La Coupe du monde de soccer, qui s'est amorcée hier au Brésil, est un grand événement sportif. Mais sur le terrain se dessinent souvent d'autres enjeux, d'ordre culturel, économique ou politique.

Certains pays en profitent pour régler symboliquement leurs différends diplomatiques. D'autres espèrent qu'une bonne performance de leur équipe atténuera les tensions nationales, ou que cette tribune leur permettra de briller un peu plus sur la scène internationale. Dans bien des cas, les matchs dépassent de loin le simple cadre du terrain de soccer.

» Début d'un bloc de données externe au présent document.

-- ==== Sys2Proof/Laws/Bus.lean ====
section
/-! SUPPORT. What a step does, by whose turn it is, and what each move of the host does. -/

namespace Sys2Proof.Machine

theorem step_codec {s : State} (hb : s.regs.busy = true) (hl : s.latency = 0) :
    step s = exec (decodeCtrl s.pendingOp) s := by
  simp [step, State.codecTurn, State.fetch, hb, hl]

theorem step_host_idle {s : State} (hb : s.regs.busy = false) : step s = s.hostTurn := by
  simp [step, State.codecTurn, hb]

theorem step_host_waiting {s : State} (hl : 0 < s.latency) : step s = s.hostTurn := by
  simp [step, State.codecTurn, Nat.pos_iff_ne_zero.mp hl]

/-- A step is the codec's completion or the host's move. -/
theorem step_cases (s : State) :
    (s.regs.busy = true ∧ s.latency = 0 ∧ step s = exec (decodeCtrl s.pendingOp) s) ∨
    ((s.regs.busy = false ∨ 0 < s.latency) ∧ step s = s.hostTurn) := by
  by_cases hb : s.regs.busy = true
  · rcases Nat.eq_zero_or_pos s.latency with hl | hl
    · exact .inl ⟨hb, hl, step_codec hb hl⟩
    · exact .inr ⟨.inr hl, step_host_waiting hl⟩
  · have hb : s.regs.busy = false := by simpa using hb
    exact .inr ⟨.inl hb, step_host_idle hb⟩

/-- A host read of an idle block (spec/20 R65). -/
theorem step_read {s : State} {off : Offset} {v : Byte} {rest : List HostMove} (hb : s.regs.busy = false)
    (hh : s.host = .read off :: rest) (hv : s.windowRead off = some v) :
    step s = .next { s with host := rest, readData := v } := by
  have hv' : ({ s with host := rest } : State).windowRead off = some v := hv
  rw [step_host_idle hb]
  simp [State.hostTurn, hh, State.readMove, hb, hv', State.tick]

/-- A host write of an idle block. -/
theorem step_write {s : State} {off : Offset} {v : Byte} {rest : List HostMove} (hb : s.regs.busy = false)
    (hh : s.host = .write off v :: rest) : step s = .next (({ s with host := rest } : State).windowWrite off v) := by
  rw [step_host_idle hb]
  simp [State.hostTurn, hh, State.writeMove, hb]

/-- Everything a next state of a read move can be: only the byte returned and the latency differ. -/
theorem State.readMove_next {s t : State} {off : Offset} (h : s.readMove off = .next t) :
    (s.regs.busy = false ∨ off = statusOffset) ∧
      ∃ v, s.windowRead off = some v ∧ t = { s with readData := v, latency := s.tick.latency } := by
  unfold State.readMove at h
  split at h
  · cases h
  · rename_i hb
    split at h
    · rename_i v hv
      cases h
      refine ⟨?_, v, hv, ?_⟩
      · by_cases hbusy : s.regs.busy = true
        · exact .inr (by simpa [hbusy] using hb)
        · exact .inl (by simpa using hbusy)
      · unfold State.tick
        cases hbusy : s.regs.busy <;> simp
    · cases h

/-- Everything a next state of a write move can be. -/
theorem State.writeMove_next {s t : State} {off : Offset} {v : Byte} (h : s.writeMove off v = .next t) :
    s.regs.busy = false ∧ t = s.windowWrite off v := by
  unfold State.writeMove at h
  split at h
  · cases h
  · rename_i hb
    cases h
    exact ⟨by simpa using hb, rfl⟩

/-- A write of the window changes the registers by a register write, or the buffers by one byte of a writable buffer,
or starts an operation, or nothing (spec/20 R61, R65, R66). -/
theorem State.windowWrite_cases (s : State) (off : Offset) (v : Byte) :
    (locate off = .reg .ctrl ∧ s.windowWrite off v = s.start v) ∨
    (∃ r, locate off = .reg r ∧ r ≠ .ctrl ∧ s.windowWrite off v = { s with regs := s.regs.writeReg r v }) ∨
    (∃ b k, locate off = .buffer b k ∧ (b = .txPayload ∨ b = .rxFrame) ∧
      s.windowWrite off v = { s with mem := s.mem.write (b.addr k) v }) ∨
    s.windowWrite off v = s := by
  unfold State.windowWrite
  split
  · rename_i h
    exact .inl ⟨h, rfl⟩
  · rename_i r hr h
    exact .inr (.inl ⟨r, h, by simpa using hr, rfl⟩)
  · rename_i k h
    exact .inr (.inr (.inl ⟨_, k, h, .inl rfl, rfl⟩))
  · rename_i k h
    exact .inr (.inr (.inl ⟨_, k, h, .inr rfl, rfl⟩))
  all_goals exact .inr (.inr (.inr rfl))

/-- A buffer location lies inside its buffer, at the offset itself (spec/20 R61). -/
theorem locate_buffer {off : Offset} {b : Buffer} {k : Nat} (h : locate off = .buffer b k) :
    k < b.size ∧ b.addr k = off.toNat := by
  unfold locate at h
  simp only at h
  repeat' split at h
  all_goals cases h
  all_goals
    simp only [Buffer.addr, Buffer.base, Buffer.size]
    omega

/-! The register offsets of spec/10 R22, one by one, and the offset of a buffer byte. -/

@[simp] theorem locate_ctrl : locate 0#11 = .reg .ctrl := by decide
@[simp] theorem locate_status : locate 1#11 = .reg .status := by decide
@[simp] theorem locate_txCmd : locate 2#11 = .reg .txCmd := by decide
@[simp] theorem locate_txPlen : locate 3#11 = .reg .txPlen := by decide
@[simp] theorem locate_modeArg : locate 4#11 = .reg .modeArg := by decide
@[simp] theorem locate_prioArg : locate 5#11 = .reg .prioArg := by decide
@[simp] theorem locate_txFlenLo : locate 6#11 = .reg .txFlenLo := by decide
@[simp] theorem locate_txFlenHi : locate 7#11 = .reg .txFlenHi := by decide
@[simp] theorem locate_rxFlenLo : locate 8#11 = .reg .rxFlenLo := by decide
@[simp] theorem locate_rxFlenHi : locate 9#11 = .reg .rxFlenHi := by decide
@[simp] theorem locate_rxCmd : locate 10#11 = .reg .rxCmd := by decide
@[simp] theorem locate_rxPlen : locate 11#11 = .reg .rxPlen := by decide

/-- Only offset 0 is CTRL's (spec/10 R23). -/
theorem locate_eq_ctrl (off : Offset) : locate off = .reg .ctrl ↔ off = ctrlOffset := by
  revert off
  decide +kernel

/-- A host write of a register byte leaves STATUS, TX_FLEN, RX_CMD, RX_PLEN and the record alone (spec/20 R66). -/
theorem Regs.writeReg_readOnly (r : Regs) (reg : Reg) (v : Byte) :
    (r.writeReg reg v).busy = r.busy ∧ (r.writeReg reg v).done = r.done ∧ (r.writeReg reg v).ack = r.ack ∧
    (r.writeReg reg v).recValid = r.recValid ∧ (r.writeReg reg v).result = r.result ∧
    (r.writeReg reg v).txFlen = r.txFlen ∧ (r.writeReg reg v).rxCmd = r.rxCmd ∧
    (r.writeReg reg v).rxPlen = r.rxPlen ∧ (r.writeReg reg v).record = r.record := by
  cases reg <;> simp [Regs.writeReg, Regs.writeRxFlenLo, Regs.writeRxFlenHi]

/-- Everything a write move can do to the registers, the buffers and the latch: start an operation at CTRL; elsewhere
nothing, one register byte, or one byte of a writable buffer. -/
theorem State.writeMove_cases {s t : State} {off : Offset} {v : Byte} (h : s.writeMove off v = .next t) :
    s.regs.busy = false ∧
    ((off = ctrlOffset ∧ t = s.start v) ∨
     (off ≠ ctrlOffset ∧ t.pendingOp = s.pendingOp ∧
       ((t.mem = s.mem ∧ (t.regs = s.regs ∨ ∃ reg, t.regs = s.regs.writeReg reg v)) ∨
        (t.regs = s.regs ∧ ∃ (b : Buffer) (k : Nat), k < b.size ∧ (b = .txPayload ∨ b = .rxFrame) ∧
          t.mem = s.mem.write (b.addr k) v)))) := by
  obtain ⟨hb, rfl⟩ := State.writeMove_next h
  refine ⟨hb, ?_⟩
  by_cases ho : off = ctrlOffset
  · exact .inl ⟨ho, by simp [State.windowWrite, (locate_eq_ctrl off).mpr ho]⟩
  · refine .inr ⟨ho, ?_⟩
    rcases State.windowWrite_cases s off v with ⟨hl, _⟩ | ⟨r, _, _, e⟩ | ⟨b, k, hl, hw, e⟩ | e
    · exact absurd ((locate_eq_ctrl off).mp hl) ho
    · rw [e]
      exact ⟨rfl, .inl ⟨rfl, .inr ⟨r, rfl⟩⟩⟩
    · rw [e]
      exact ⟨rfl, .inr ⟨rfl, b, k, (locate_buffer hl).1, hw, rfl⟩⟩
    · rw [e]
      exact ⟨rfl, .inl ⟨rfl, .inl rfl⟩⟩

/-- Everything a step of the outside world can do to the registers, the buffers and the latch: an RST event, the start
of an operation, or neither and at most one register byte or one byte of a writable buffer written. -/
theorem State.hostTurn_cases {s t : State} (h : s.hostTurn = .next t) :
    (s.resets ∧ ∃ rest, t = ({ s with host := rest }).hardReset) ∨
    (s.writesCtrl ∧ ¬s.resets ∧ s.regs.busy = false ∧ ∃ rest v, t = ({ s with host := rest }).start v) ∨
    (¬s.resets ∧ ¬s.writesCtrl ∧ t.pendingOp = s.pendingOp ∧
      ((t.mem = s.mem ∧ (t.regs = s.regs ∨ ∃ reg v, t.regs = s.regs.writeReg reg v)) ∨
       (t.regs = s.regs ∧ ∃ (b : Buffer) (k : Nat) (v : Byte), k < b.size ∧ (b = .txPayload ∨ b = .rxFrame) ∧
         t.mem = s.mem.write (b.addr k) v))) := by
  unfold State.hostTurn at h
  split at h
  · rename_i hh
    cases h
    exact .inr (.inr (by simp [State.resets, State.writesCtrl, hh]))
  · rename_i hh
    cases h
    exact .inr (.inr (by simp [State.resets, State.writesCtrl, hh]))
  · rename_i rest hh
    cases h
    exact .inl ⟨⟨rest, hh⟩, rest, rfl⟩
  · rename_i hh
    obtain ⟨_, v, _, rfl⟩ := State.readMove_next h
    exact .inr (.inr (by simp [State.resets, State.writesCtrl, hh]))
  · rename_i off v rest hh
    obtain ⟨hb, ⟨rfl, rfl⟩ | ⟨ho, hp, ⟨hm, hr | ⟨reg, hr⟩⟩ | ⟨hr, b, k, hk⟩⟩⟩ := State.writeMove_cases h
    · exact .inr (.inl ⟨.inl ⟨v, rest, hh⟩, by simp [State.resets, hh], hb, rest, v, rfl⟩)
    all_goals refine .inr (.inr ⟨by simp [State.resets, hh], by simpa [State.writesCtrl, hh] using ho, hp, ?_⟩)
    · exact .inl ⟨hm, .inl hr⟩
    · exact .inl ⟨hm, .inr ⟨reg, v, hr⟩⟩
    · exact .inr ⟨hr, b, k, v, hk⟩
  · rename_i off rest hh
    obtain ⟨hb, ⟨rfl, rfl⟩ | ⟨ho, hp, ⟨hm, hr | ⟨reg, hr⟩⟩ | ⟨hr, b, k, hk⟩⟩⟩ := State.writeMove_cases h
    · exact .inr (.inl ⟨.inr ⟨rest, hh⟩, by simp [State.resets, hh], hb, rest, _, rfl⟩)
    all_goals refine .inr (.inr ⟨by simp [State.resets, hh], by simpa [State.writesCtrl, hh] using ho, hp, ?_⟩)
    · exact .inl ⟨hm, .inl hr⟩
    · exact .inl ⟨hm, .inr ⟨reg, _, hr⟩⟩
    · exact .inr ⟨hr, b, k, _, hk⟩
  · rename_i rest hh
    obtain ⟨_, v, _, rfl⟩ := State.readMove_next h
    refine .inr (.inr ⟨by simp [State.resets, hh], by simp [State.writesCtrl, hh], ?_⟩)
    cases s.regs.busy <;> simp

/-- The offset of byte `k` of a buffer is that byte's (spec/10 R39 to R42). -/
theorem locate_offset (b : Buffer) {k : Nat} (h : k < b.size) : locate (b.offset k) = .buffer b k := by
  have table : (∀ k < 253, locate (Buffer.txPayload.offset k) = .buffer .txPayload k) ∧
      (∀ k < 258, locate (Buffer.txFrame.offset k) = .buffer .txFrame k) ∧
      (∀ k < 258, locate (Buffer.rxFrame.offset k) = .buffer .rxFrame k) ∧
      (∀ k < 253, locate (Buffer.rxPayload.offset k) = .buffer .rxPayload k) := by decide +kernel
  cases b
  · exact table.1 k h
  · exact table.2.1 k h
  · exact table.2.2.1 k h
  · exact table.2.2.2 k h

end Sys2Proof.Machine
end

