-- ==== Sys2Proof/Tests/Slice0.lean ====
section
/-! SUPPORT. Tests: expected results are the vectors of spec/95 and the tables of spec/30 and spec/42, and for each
statement a state and operands that meet its hypotheses, at the boundary values of its clauses. -/

namespace Sys2Proof.Tests

open Sys2Proof.Machine

/-! ### Small states and views of an answer -/

/-- The reset state with registers `r`. -/
def withRegs (r : Regs) : State := { State.reset with regs := r }

/-- A payload in TX_PAYLOAD, with its COMMAND_ID and length. -/
def txState (c : Byte) (p : List Byte) : State :=
  { withRegs { Regs.reset with txCmd := c, txPlen := BitVec.ofNat 8 p.length } with
    mem := Memory.writeRange [] Buffer.txPayload.base p }

/-- Bytes in RX_FRAME, with RX_FLEN = `n`. -/
def rxState (n : Nat) (f : List Byte) : State :=
  { withRegs { Regs.reset with rxFlen := BitVec.ofNat 16 n } with mem := Memory.writeRange [] Buffer.rxFrame.base f }

/-- An acknowledged payload in RX_PAYLOAD. -/
def ackState (p : List Byte) : State :=
  { withRegs { Regs.reset with ack := true, rxPlen := BitVec.ofNat 8 p.length } with
    mem := Memory.writeRange [] Buffer.rxPayload.base p }

/-- MODE_ARG and PRIO_ARG set. -/
def modeState (m p : Byte) : State := withRegs { Regs.reset with modeArg := m, prioArg := p }

/-- An operation running with `n` steps left before its completion. -/
def busyState (op : Byte) (n : Nat) : State :=
  { withRegs { Regs.reset with busy := true } with pendingOp := op, latency := n }

/-- The state about to make the moves `h`. -/
def doing (h : List HostMove) (s : State) : State := { s with host := h }

/-- A property of the next state, false of a stop. -/
def next? (o : StepResult) (q : State → Bool) : Bool :=
  match o with
  | .next t => q t
  | .fault _ => false
  | .refused _ => false

/-- The fault an answer stops with. -/
def fault? (o : StepResult) : Option Fault :=
  match o with
  | .next _ => none
  | .fault f => some f
  | .refused _ => none

/-- The first bytes of a buffer. -/
def bytes (t : State) (b : Buffer) (n : Nat) : Option (List Byte) := t.mem.readRange b.base n

/-- The bytes of TX_FRAME that TX_FLEN counts, with the STATUS byte. -/
def request? (o : StepResult) (f : List Byte) (status : Byte) : Bool :=
  next? o fun t => bytes t .txFrame t.regs.txFlen.toNat == some f && t.regs.statusByte == status

/-- What DECODE left: STATUS, RX_CMD and the bytes of RX_PAYLOAD that RX_PLEN counts. -/
def response? (o : StepResult) (status c : Byte) (p : List Byte) : Bool :=
  next? o fun t => t.regs.statusByte == status && t.regs.rxCmd == c && bytes t .rxPayload t.regs.rxPlen.toNat == some p

/-- A state made to hold bytes holds them, however many there are. -/
theorem txState_holds (c : Byte) (p : List Byte) : (txState c p).holds .txPayload p :=
  fun _ hk => Memory.read_writeRange_inside _ _ _ hk

theorem rxState_holds (n : Nat) (f : List Byte) : (rxState n f).holds .rxFrame f :=
  fun _ hk => Memory.read_writeRange_inside _ _ _ hk

/-- The status payload S1 of spec/95. -/
def payloadS1 : List Byte :=
  [0xAA, 0x42, 0x13, 0x45, 0x09, 0x31, 0x12, 0x24, 0x01, 0x02, 0x00, 0xAA, 0xAA, 0x21, 0xAA, 0xAA, 0x41, 0x3F, 0x30,
   0xAA, 0x50, 0x2E, 0xAA, 0x46, 0x03, 0x80, 0xAA, 0x05]

/-- The response frame of S1. -/
def frameS1 : List Byte :=
  [0x5A, 0x5A, 0x1E, 0x01, 0xAB, 0x44, 0x16, 0x49, 0x0E, 0x37, 0x19, 0x2C, 0x0A, 0x0C, 0x0B, 0xB6, 0xB7, 0x2F, 0xB9,
   0xBA, 0x52, 0x51, 0x43, 0xBE, 0x65, 0x44, 0xC1, 0x5E, 0x1C, 0x9A, 0xC5, 0x21, 0x83]

/-- Frame E7 of spec/95: 253 zeros under COMMAND_ID 0x01. -/
def frameE7 : List Byte :=
  [0x5A, 0x5A, 0xFF, 0x01] ++ (List.range 253).map (fun k => BitVec.ofNat 8 (k + 1)) ++ [0xFD]

/-! ### Well-formedness and decoding -/

theorem test_wf_refuses_assigned_code : ∀ v ∈ assignedCodes, (Instr.illegalOp v).wf = false := by decide

theorem test_wf_accepts : (Instr.illegalOp 0x07).wf = true ∧ (Instr.illegalOp 0x0E).wf = true ∧
    (Instr.illegalOp 0x10).wf = true ∧ (Instr.illegalOp 0xFF).wf = true ∧ Instr.nop.wf = true ∧
    (Instr.setModeAndPriority 0xFF 0xFF).wf = true := by decide

/-- The eight assigned CTRL values bit by bit from spec/30 R90, and both ends of the two unassigned ranges. -/
theorem test_decode_ctrl_words :
    decode [0b00000000] = .instr .nop ∧ decode [0b00000001] = .instr .encode ∧
    decode [0b00000010] = .instr .decode ∧ decode [0b00000011] = .instr .encStatusQuery ∧
    decode [0b00000100] = .instr .encResetWorktime ∧ decode [0b00000101] = .instr .encSetMode ∧
    decode [0b00000110] = .instr .statusExtract ∧ decode [0b00001111] = .instr .softReset ∧
    decode [0b00000111] = .instr (.illegalOp 0x07) ∧ decode [0b00001110] = .instr (.illegalOp 0x0E) ∧
    decode [0b00010000] = .instr (.illegalOp 0x10) ∧ decode [0b11111111] = .instr (.illegalOp 0xFF) := by decide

«La Coupe du monde de football est le moment de représentation nationale à l'échelle internationale qui est le plus exacerbé, explique Alberto Vergara, chercheur postdoctoral à Harvard, récemment l'invité du CERIUM dans un séminaire sur le soccer et la politique. Pour la vie de millions de personnes et pour la vie politique sur la planète, je dirais que c'est plus important que d'être représenté à l'ONU. Ces 11 gars sur le terrain, c'est toute une nation qui se bat et qui joue. Si le contexte s'y prête et qu'il y a une charge émotionnelle, l'événement peut avoir une connotation politique.»

Cette «connotation politique» peut avoir des effets rassembleurs, souligne M. Vergara.

Plusieurs pays africains, ethniquement divisés, ont ainsi profité du soccer pour renforcer leur unité nationale.

Idem pour l'Espagne, dont la victoire en Coupe du monde 2010 a peut-être, temporairement, calmé les ardeurs indépendantistes des Basques et des Catalans.



Déclencheur

À l'autre extrême, la portée symbolique de certains matchs peut entraîner de véritables dommages collatéraux.

M. Vergara donne l'exemple de l'Argentine, dont la victoire finale en 1978 aurait permis à la junte militaire de prolonger sa dictature.

Ou celui, plus extrême, du Salvador et du Honduras, entrés en guerre pour de vrai, après un match pour la qualification au Mondial, en 1969. Dans ce cas cependant, la situation était déjà très tendue. «Le foot n'aura été qu'un déclencheur», admet M. Vergara.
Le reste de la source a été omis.